**TASK TO CARRY OUT:**
Only one stretch of the data below is wanted: the lines from the one with "(bitAt c 24 = true" through the one with "(bitAt c 24 = false", repeated exactly.

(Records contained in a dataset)
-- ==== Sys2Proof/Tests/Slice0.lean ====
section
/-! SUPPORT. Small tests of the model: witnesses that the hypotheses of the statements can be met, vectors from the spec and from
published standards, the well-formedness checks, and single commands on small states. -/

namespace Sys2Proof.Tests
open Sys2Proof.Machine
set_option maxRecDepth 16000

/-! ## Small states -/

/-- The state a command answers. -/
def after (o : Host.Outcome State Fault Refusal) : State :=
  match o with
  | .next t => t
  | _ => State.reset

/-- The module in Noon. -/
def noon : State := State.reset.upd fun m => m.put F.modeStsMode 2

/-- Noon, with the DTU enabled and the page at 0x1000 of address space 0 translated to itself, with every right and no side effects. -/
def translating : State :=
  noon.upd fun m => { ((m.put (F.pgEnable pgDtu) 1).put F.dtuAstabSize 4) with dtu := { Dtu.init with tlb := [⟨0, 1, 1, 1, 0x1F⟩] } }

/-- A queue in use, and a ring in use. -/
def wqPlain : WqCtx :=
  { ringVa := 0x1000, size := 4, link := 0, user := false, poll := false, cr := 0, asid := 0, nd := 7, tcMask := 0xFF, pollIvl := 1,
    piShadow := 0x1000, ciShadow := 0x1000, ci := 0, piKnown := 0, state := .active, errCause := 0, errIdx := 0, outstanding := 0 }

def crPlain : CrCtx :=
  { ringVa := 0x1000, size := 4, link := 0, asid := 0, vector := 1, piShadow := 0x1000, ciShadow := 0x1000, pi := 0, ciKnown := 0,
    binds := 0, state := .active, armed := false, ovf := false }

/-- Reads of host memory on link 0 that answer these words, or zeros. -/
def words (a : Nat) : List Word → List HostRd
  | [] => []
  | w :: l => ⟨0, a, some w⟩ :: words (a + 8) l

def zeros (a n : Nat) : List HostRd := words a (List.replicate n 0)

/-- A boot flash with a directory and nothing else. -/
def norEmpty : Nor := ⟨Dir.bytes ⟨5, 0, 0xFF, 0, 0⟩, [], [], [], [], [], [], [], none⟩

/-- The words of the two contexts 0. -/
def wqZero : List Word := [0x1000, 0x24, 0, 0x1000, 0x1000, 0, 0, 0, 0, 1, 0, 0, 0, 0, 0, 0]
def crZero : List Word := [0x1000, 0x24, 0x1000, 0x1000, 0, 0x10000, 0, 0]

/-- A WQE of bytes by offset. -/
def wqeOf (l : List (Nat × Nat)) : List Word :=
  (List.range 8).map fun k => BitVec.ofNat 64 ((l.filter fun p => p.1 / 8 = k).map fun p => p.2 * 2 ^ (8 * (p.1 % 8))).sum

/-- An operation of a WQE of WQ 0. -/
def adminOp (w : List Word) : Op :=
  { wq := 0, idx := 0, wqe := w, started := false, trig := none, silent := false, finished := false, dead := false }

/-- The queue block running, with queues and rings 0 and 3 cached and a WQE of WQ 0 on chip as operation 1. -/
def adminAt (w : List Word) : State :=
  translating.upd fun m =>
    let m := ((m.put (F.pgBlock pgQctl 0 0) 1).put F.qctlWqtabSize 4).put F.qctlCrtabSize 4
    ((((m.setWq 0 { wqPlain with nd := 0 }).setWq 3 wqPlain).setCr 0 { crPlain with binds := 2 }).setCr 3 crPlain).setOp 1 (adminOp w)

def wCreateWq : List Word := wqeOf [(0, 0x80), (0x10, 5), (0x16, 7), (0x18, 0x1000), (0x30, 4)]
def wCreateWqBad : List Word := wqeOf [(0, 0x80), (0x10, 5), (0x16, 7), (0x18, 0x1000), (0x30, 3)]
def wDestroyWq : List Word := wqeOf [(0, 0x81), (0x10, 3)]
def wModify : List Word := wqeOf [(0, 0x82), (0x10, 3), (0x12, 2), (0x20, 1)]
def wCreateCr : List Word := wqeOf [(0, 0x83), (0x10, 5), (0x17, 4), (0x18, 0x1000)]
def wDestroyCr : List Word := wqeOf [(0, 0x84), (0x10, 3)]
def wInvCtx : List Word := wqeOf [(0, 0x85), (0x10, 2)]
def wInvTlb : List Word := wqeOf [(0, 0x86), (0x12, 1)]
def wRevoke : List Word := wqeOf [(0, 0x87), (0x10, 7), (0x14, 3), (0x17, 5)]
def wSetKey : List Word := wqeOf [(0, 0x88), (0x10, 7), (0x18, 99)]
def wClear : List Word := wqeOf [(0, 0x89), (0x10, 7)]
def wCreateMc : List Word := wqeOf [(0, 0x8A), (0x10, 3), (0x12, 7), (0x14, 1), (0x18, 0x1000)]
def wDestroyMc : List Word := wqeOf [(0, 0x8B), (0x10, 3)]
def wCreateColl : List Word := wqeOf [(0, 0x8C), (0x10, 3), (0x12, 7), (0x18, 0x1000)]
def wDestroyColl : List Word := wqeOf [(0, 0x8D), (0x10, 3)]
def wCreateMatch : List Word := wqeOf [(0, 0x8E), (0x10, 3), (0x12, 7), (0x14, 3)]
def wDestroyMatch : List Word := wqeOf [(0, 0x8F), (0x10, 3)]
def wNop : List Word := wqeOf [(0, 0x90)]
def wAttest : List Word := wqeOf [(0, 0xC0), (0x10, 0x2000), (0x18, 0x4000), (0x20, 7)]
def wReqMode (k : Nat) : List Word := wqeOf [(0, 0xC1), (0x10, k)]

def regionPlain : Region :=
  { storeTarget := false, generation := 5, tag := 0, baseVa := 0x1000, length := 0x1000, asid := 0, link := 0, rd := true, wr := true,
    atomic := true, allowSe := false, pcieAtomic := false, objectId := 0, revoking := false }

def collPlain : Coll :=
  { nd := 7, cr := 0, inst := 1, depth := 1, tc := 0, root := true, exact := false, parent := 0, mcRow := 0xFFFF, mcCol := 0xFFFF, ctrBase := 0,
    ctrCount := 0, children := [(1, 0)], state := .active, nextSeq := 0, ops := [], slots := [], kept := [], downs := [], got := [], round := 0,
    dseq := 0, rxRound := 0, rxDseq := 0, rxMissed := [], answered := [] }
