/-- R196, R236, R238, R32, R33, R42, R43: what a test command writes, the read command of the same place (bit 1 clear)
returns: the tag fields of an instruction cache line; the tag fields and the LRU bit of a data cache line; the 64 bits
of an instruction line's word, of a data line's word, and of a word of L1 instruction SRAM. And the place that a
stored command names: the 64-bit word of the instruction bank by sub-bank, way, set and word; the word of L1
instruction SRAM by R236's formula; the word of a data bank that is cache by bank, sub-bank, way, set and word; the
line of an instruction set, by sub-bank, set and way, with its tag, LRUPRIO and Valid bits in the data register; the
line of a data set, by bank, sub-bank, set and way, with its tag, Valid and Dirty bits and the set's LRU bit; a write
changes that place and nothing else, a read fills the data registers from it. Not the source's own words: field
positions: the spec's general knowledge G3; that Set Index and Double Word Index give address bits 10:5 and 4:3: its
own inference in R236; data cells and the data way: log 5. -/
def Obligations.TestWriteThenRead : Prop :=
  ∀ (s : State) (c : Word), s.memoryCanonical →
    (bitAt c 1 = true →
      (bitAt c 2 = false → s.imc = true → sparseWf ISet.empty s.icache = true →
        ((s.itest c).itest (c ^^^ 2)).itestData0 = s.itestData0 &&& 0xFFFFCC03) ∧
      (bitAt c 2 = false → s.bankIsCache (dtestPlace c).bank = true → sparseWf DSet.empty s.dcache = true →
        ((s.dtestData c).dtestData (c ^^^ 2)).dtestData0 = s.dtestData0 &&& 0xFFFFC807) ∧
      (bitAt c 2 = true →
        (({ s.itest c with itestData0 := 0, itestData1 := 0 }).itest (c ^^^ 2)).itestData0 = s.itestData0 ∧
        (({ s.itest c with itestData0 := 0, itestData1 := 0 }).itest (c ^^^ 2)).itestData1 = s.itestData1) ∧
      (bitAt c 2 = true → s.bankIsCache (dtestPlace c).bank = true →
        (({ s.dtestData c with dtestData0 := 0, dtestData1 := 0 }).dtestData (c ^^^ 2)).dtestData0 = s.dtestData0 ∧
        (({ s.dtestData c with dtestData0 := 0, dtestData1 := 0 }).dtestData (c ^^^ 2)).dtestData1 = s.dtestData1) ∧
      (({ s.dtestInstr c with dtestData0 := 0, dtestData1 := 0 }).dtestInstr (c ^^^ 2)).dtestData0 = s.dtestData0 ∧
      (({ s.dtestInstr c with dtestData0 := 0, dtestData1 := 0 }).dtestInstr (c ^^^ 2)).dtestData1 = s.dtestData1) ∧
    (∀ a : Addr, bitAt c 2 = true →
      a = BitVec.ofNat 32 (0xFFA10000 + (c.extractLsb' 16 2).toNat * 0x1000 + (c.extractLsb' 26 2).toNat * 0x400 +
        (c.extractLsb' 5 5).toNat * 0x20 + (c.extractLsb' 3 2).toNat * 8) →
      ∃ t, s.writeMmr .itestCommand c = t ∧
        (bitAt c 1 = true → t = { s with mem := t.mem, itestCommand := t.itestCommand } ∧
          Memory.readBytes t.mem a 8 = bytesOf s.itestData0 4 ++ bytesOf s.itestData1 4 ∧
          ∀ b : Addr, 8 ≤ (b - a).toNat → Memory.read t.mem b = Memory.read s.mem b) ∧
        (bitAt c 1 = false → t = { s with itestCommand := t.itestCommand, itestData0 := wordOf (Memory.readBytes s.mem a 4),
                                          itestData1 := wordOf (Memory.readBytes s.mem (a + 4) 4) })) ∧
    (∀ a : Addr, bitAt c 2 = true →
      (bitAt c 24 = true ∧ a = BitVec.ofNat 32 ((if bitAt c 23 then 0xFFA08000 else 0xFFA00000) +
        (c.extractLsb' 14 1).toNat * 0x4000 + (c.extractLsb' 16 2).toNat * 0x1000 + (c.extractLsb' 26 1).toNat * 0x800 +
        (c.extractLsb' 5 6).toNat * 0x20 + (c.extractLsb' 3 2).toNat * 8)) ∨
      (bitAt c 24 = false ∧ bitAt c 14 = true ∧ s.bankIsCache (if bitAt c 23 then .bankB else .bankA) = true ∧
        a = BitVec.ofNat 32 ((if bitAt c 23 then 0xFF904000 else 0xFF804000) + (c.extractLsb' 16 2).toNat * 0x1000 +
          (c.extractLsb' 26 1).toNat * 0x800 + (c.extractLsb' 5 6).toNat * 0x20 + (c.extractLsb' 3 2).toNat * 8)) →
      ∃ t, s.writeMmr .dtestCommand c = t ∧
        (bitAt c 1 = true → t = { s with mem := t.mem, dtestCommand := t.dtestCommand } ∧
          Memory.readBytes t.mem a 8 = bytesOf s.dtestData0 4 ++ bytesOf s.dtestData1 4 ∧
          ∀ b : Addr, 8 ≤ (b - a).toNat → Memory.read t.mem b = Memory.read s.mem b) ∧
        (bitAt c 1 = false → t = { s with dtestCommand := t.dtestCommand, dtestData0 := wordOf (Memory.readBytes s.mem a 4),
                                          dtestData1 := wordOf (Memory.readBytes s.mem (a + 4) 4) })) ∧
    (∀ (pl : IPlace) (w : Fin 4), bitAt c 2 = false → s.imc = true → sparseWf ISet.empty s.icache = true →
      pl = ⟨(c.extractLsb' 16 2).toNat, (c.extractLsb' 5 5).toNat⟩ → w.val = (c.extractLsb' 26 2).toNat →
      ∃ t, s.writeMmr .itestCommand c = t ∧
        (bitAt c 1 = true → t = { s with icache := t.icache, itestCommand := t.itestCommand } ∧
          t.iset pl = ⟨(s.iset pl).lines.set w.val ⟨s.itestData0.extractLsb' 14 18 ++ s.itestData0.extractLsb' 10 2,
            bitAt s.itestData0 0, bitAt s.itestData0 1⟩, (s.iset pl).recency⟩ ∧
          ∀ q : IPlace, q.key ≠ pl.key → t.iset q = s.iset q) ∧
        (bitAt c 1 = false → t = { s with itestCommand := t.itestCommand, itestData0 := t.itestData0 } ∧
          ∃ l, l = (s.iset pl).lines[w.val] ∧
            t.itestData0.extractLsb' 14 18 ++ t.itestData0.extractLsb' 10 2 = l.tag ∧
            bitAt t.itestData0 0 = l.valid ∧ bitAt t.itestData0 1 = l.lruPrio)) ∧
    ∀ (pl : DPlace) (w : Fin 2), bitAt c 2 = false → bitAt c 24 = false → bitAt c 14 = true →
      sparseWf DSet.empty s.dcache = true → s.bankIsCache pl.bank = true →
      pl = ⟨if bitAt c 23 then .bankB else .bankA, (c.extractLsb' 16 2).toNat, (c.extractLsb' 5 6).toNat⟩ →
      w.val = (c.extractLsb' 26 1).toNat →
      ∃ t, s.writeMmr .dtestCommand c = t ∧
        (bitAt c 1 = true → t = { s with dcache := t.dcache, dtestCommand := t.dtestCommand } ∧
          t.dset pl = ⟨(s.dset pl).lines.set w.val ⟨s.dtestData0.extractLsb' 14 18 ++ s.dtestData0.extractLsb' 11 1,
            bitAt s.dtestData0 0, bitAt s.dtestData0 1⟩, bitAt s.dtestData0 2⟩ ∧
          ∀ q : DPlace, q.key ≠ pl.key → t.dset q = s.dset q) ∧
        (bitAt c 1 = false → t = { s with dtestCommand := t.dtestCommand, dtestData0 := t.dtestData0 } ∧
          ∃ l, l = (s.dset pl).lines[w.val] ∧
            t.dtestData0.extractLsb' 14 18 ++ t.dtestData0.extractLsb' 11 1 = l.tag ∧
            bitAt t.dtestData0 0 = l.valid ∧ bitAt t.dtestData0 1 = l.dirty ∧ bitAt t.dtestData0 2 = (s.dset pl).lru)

**ANSWER TO THE PROBLEM:**
      (bitAt c 24 = true ∧ a = BitVec.ofNat 32 ((if bitAt c 23 then 0xFFA08000 else 0xFFA00000) +
        (c.extractLsb' 14 1).toNat * 0x4000 + (c.extractLsb' 16 2).toNat * 0x1000 + (c.extractLsb' 26 1).toNat * 0x800 +
        (c.extractLsb' 5 6).toNat * 0x20 + (c.extractLsb' 3 2).toNat * 8)) ∨
      (bitAt c 24 = false ∧ bitAt c 14 = true ∧ s.bankIsCache (if bitAt c 23 then .bankB else .bankA) = true ∧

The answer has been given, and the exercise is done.